**PROBLEM TO SOLVE**
Once the line with "blankTile 7 n 3 with" is found in the data, output it and each following line exactly, up to and including the line with "def box : Container", and nothing before or after.

**MATERIAL PROVIDED**

-=-=-

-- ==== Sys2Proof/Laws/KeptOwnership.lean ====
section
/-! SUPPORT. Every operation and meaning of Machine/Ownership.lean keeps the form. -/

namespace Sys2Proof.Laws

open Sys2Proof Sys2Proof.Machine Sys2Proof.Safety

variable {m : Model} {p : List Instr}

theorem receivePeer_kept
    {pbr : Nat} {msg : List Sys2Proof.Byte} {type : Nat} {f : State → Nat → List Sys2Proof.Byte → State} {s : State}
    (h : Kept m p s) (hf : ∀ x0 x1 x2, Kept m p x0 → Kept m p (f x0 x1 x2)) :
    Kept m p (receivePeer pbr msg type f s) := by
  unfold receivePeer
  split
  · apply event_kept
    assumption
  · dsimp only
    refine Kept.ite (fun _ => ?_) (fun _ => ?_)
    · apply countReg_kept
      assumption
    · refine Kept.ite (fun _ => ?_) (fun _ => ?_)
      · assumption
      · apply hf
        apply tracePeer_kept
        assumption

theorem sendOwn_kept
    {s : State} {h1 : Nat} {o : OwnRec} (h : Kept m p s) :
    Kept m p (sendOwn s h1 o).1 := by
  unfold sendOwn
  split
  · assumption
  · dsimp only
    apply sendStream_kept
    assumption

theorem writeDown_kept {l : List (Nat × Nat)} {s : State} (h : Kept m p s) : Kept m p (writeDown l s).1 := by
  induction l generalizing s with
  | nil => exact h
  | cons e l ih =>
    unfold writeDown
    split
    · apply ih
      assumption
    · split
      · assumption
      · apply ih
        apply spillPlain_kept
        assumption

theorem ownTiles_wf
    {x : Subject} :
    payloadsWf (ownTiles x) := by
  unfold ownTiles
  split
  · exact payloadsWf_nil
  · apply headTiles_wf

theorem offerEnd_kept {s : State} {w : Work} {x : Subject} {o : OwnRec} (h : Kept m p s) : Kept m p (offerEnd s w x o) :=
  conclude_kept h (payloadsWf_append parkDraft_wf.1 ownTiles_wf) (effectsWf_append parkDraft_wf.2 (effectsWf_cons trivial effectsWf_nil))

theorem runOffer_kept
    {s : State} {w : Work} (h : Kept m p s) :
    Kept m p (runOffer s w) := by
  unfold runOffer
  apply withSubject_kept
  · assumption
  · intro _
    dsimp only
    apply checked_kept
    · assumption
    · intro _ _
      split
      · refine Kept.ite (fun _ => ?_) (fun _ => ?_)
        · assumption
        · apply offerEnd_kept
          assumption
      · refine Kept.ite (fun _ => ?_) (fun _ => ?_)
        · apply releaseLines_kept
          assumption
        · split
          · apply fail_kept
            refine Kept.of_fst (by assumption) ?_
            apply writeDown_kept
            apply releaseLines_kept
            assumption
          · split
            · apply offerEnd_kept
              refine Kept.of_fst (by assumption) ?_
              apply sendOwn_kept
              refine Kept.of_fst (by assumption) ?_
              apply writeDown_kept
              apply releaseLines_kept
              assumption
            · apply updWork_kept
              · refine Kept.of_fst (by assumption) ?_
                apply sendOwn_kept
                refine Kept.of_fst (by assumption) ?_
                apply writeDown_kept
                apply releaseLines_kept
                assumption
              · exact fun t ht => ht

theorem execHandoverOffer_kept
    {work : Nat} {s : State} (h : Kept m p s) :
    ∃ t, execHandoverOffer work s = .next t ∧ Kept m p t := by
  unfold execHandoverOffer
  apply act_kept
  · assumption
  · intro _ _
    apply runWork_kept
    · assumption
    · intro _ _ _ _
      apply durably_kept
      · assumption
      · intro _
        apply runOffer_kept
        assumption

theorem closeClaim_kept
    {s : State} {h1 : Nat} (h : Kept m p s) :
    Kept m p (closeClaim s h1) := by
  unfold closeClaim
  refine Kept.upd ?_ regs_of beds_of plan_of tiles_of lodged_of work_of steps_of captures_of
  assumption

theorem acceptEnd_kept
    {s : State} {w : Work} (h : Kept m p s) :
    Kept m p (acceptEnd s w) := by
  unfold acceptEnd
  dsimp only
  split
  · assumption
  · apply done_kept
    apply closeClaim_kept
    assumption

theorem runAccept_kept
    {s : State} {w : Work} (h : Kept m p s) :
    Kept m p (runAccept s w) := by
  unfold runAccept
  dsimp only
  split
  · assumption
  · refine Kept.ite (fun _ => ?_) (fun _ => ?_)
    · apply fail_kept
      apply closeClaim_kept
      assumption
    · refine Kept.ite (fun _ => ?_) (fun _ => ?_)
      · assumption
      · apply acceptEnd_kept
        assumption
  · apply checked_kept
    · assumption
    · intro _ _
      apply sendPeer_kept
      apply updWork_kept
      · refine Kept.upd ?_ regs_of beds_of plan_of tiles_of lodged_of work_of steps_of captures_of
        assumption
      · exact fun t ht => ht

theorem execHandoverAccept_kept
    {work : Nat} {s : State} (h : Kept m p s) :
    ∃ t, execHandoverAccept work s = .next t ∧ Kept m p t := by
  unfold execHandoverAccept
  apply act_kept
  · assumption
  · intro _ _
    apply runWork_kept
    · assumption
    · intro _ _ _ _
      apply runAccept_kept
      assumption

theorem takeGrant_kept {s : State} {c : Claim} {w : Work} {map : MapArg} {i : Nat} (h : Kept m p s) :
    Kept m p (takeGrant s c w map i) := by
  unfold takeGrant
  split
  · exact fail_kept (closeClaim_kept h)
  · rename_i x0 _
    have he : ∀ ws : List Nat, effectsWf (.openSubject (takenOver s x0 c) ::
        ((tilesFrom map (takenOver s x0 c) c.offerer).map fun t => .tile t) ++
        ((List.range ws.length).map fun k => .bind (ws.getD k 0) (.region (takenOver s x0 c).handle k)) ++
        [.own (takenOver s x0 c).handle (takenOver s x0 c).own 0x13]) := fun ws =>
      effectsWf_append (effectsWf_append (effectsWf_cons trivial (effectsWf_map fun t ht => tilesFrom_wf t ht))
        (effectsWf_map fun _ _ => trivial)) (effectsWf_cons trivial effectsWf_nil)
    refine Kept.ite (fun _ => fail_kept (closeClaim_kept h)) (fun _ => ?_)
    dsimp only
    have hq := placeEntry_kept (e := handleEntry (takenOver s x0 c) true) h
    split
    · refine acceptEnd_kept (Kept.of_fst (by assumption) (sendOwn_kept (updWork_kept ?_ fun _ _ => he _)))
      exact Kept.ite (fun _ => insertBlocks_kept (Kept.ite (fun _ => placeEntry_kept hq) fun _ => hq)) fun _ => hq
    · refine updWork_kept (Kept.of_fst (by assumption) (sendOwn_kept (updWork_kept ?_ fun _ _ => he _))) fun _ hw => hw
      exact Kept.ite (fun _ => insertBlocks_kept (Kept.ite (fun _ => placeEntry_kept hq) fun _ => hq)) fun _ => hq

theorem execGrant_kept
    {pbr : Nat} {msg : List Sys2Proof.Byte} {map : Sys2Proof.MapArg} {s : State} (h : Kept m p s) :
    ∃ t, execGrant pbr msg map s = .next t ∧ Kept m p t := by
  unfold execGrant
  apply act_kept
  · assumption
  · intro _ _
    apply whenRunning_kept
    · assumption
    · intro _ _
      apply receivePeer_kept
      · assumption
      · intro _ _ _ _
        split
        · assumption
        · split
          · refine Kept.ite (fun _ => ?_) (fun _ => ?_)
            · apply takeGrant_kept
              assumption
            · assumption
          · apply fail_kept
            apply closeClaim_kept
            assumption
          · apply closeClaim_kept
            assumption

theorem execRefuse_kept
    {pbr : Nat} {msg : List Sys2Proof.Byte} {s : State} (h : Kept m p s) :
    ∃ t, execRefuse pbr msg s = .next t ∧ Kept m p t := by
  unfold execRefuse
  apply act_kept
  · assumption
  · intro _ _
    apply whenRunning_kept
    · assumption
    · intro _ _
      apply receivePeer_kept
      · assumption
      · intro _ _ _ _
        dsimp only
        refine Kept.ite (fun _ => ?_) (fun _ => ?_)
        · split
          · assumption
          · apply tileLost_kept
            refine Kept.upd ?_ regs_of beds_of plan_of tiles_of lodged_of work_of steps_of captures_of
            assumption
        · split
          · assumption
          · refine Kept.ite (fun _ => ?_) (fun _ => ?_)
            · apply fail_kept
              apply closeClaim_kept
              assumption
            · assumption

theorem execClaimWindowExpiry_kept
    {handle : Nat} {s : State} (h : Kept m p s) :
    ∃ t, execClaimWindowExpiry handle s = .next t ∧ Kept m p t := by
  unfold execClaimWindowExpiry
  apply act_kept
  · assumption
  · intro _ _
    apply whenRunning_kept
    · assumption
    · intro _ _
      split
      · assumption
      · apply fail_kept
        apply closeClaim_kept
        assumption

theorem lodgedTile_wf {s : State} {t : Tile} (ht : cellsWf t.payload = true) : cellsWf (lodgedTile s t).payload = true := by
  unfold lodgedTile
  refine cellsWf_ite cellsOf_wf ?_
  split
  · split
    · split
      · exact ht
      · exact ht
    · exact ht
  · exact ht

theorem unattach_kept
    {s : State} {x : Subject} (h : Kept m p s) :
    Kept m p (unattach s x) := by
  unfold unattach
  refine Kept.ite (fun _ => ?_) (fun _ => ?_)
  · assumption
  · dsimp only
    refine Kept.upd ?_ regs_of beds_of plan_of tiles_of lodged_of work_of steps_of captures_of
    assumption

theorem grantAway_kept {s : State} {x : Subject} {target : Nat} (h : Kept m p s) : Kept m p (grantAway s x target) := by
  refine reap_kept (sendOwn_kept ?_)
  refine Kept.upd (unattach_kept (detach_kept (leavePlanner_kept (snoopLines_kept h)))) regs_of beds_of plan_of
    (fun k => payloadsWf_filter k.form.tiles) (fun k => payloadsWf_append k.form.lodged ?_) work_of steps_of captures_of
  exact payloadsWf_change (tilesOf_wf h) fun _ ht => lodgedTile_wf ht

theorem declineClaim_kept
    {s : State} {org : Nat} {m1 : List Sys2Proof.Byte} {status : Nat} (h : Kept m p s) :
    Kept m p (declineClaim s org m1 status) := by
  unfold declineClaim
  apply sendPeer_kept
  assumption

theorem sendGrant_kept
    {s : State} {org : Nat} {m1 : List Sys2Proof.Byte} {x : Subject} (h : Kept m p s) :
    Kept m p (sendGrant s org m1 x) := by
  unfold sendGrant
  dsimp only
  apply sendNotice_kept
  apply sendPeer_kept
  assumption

-=-=-

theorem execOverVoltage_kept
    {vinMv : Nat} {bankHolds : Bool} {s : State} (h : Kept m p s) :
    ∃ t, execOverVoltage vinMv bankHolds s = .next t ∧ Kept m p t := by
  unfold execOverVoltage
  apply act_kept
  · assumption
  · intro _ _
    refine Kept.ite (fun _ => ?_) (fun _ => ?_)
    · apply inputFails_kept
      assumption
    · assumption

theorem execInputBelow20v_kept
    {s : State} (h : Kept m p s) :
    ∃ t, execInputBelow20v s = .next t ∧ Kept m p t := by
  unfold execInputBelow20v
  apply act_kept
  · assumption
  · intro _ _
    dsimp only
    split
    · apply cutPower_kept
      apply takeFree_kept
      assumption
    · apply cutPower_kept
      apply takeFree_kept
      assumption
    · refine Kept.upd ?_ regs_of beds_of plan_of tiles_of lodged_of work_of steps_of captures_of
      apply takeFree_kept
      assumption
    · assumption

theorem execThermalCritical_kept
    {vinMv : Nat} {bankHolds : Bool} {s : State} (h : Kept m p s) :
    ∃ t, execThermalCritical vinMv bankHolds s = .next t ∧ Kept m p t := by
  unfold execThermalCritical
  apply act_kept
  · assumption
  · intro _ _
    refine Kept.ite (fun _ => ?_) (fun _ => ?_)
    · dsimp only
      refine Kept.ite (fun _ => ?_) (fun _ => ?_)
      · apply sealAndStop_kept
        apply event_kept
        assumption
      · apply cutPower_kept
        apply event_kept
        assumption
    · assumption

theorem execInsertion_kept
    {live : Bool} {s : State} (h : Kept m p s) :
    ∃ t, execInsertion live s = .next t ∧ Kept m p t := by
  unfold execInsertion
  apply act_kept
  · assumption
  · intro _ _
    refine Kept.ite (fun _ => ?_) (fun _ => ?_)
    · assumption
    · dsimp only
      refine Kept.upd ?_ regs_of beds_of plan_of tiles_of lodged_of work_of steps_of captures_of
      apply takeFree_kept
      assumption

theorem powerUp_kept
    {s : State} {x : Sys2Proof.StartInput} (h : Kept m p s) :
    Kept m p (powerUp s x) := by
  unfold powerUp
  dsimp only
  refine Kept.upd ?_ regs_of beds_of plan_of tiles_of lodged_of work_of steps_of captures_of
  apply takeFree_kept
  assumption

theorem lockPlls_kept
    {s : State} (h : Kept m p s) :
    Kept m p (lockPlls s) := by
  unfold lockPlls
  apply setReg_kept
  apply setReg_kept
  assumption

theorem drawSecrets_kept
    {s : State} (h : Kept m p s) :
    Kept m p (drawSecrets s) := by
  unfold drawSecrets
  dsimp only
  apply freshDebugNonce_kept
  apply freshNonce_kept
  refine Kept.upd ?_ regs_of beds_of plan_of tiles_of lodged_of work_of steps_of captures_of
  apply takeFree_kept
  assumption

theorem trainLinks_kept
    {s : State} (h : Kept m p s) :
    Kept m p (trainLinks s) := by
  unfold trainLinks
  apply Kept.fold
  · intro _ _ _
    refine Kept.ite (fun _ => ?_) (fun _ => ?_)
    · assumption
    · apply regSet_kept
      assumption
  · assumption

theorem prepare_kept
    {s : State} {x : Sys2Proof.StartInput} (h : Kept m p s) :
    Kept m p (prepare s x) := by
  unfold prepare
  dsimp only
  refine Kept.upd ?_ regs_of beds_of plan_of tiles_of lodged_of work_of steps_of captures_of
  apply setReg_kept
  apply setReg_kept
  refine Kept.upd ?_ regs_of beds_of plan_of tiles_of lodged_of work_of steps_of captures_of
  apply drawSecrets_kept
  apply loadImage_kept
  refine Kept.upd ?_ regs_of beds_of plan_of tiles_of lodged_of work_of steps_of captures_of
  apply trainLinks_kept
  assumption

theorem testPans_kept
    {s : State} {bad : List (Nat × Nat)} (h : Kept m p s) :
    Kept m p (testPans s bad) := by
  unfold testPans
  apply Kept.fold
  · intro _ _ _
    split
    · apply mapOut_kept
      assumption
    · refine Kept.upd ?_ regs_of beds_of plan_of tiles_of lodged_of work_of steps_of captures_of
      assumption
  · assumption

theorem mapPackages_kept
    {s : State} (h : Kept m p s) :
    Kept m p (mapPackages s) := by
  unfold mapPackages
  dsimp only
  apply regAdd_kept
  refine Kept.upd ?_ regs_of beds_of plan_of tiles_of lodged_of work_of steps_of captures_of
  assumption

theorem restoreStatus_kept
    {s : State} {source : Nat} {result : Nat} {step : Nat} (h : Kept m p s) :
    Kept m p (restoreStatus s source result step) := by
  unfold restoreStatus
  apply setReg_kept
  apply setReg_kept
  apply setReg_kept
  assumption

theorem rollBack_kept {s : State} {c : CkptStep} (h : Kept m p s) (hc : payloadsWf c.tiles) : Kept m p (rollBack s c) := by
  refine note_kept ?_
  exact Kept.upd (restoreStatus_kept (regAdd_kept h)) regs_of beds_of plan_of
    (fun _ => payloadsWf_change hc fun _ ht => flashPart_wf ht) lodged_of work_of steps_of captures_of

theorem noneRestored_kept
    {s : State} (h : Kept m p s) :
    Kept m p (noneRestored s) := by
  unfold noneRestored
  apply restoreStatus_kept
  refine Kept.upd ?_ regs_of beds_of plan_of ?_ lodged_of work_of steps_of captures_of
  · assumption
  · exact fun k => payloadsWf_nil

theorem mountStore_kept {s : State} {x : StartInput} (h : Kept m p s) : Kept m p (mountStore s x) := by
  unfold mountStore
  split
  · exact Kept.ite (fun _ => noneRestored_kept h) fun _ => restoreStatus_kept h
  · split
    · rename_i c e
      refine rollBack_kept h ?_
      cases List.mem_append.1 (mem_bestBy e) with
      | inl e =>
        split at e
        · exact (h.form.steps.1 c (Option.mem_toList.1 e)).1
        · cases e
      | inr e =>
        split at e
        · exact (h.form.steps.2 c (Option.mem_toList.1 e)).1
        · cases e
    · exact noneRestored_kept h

-=-=-

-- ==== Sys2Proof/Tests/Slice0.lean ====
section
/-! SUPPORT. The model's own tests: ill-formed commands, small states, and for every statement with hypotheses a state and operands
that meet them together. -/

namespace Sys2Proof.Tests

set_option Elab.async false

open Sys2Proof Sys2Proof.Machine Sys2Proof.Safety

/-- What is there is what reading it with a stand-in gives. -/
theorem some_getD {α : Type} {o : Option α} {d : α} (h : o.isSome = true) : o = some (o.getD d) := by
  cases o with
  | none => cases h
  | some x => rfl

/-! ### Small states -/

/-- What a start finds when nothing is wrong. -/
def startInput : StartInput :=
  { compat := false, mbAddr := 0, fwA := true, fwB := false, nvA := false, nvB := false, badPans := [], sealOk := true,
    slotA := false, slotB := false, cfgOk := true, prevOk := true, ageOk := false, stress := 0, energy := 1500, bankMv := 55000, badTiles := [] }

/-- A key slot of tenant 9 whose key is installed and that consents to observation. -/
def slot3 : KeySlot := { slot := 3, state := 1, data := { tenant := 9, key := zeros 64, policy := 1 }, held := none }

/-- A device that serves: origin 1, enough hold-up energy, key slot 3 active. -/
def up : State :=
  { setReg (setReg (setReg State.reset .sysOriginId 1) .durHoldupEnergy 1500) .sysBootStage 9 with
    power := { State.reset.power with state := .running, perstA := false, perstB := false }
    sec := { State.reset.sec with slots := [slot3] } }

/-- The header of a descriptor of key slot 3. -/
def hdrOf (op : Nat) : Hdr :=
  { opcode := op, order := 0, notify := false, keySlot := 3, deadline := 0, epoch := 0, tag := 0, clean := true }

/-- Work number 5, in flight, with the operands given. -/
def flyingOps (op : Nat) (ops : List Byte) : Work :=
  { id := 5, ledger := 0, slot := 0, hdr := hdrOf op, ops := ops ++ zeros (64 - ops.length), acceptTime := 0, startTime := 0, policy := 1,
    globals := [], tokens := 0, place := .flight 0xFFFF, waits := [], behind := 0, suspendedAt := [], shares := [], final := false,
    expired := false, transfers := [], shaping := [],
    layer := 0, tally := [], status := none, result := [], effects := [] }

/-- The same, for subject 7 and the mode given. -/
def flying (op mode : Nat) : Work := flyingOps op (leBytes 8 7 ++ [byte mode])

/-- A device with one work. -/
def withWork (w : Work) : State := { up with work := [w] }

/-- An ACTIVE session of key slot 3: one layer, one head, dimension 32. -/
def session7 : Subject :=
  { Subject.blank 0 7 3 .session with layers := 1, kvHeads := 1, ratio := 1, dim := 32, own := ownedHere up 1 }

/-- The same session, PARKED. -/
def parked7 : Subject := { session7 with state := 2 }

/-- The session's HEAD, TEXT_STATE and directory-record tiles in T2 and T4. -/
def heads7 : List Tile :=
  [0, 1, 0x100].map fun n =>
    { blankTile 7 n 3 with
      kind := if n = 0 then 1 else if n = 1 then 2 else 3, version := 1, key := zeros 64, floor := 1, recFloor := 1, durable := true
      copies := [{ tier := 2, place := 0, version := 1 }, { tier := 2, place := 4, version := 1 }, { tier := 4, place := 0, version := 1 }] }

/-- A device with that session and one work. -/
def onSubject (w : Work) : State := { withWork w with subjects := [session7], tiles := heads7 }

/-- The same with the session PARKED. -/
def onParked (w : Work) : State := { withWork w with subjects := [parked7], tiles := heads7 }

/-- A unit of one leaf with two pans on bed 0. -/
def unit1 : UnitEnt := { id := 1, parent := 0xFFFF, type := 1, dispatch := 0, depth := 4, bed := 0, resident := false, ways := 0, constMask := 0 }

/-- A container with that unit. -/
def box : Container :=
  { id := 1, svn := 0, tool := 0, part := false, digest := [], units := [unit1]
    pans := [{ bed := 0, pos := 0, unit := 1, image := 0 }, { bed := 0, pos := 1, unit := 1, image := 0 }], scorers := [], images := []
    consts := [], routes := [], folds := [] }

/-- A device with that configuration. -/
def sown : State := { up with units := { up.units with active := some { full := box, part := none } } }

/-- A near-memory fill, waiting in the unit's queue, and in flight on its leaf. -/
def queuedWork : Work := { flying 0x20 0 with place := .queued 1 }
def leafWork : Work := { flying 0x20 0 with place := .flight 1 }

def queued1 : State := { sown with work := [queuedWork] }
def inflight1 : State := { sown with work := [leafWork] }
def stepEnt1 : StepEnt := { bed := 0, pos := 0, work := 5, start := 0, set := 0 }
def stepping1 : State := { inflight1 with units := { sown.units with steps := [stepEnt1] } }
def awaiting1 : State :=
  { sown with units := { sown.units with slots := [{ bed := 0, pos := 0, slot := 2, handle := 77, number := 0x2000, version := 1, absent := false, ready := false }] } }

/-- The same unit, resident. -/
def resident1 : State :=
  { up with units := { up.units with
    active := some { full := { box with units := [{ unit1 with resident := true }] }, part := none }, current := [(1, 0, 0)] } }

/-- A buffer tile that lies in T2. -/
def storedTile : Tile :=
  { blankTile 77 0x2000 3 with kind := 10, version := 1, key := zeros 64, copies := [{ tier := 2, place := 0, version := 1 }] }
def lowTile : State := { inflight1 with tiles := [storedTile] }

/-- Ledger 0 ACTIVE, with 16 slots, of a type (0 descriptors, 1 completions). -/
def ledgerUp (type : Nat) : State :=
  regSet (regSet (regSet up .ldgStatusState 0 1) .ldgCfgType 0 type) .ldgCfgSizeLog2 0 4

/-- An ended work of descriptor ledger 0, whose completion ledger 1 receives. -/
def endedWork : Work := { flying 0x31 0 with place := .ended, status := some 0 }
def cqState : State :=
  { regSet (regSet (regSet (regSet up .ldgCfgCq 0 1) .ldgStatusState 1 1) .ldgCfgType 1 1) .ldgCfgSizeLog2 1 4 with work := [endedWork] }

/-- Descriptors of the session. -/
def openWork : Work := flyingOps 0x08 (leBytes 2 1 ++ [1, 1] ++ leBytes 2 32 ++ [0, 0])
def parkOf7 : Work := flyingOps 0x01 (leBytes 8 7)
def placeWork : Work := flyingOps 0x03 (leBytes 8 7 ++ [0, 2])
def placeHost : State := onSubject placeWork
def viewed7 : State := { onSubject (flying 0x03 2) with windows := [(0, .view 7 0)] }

-=-=-

**COMPLETED TASK**
    { blankTile 7 n 3 with
      kind := if n = 0 then 1 else if n = 1 then 2 else 3, version := 1, key := zeros 64, floor := 1, recFloor := 1, durable := true
      copies := [{ tier := 2, place := 0, version := 1 }, { tier := 2, place := 4, version := 1 }, { tier := 4, place := 0, version := 1 }] }

/-- A device with that session and one work. -/
def onSubject (w : Work) : State := { withWork w with subjects := [session7], tiles := heads7 }

/-- The same with the session PARKED. -/
def onParked (w : Work) : State := { withWork w with subjects := [parked7], tiles := heads7 }

/-- A unit of one leaf with two pans on bed 0. -/
def unit1 : UnitEnt := { id := 1, parent := 0xFFFF, type := 1, dispatch := 0, depth := 4, bed := 0, resident := false, ways := 0, constMask := 0 }

/-- A container with that unit. -/
def box : Container :=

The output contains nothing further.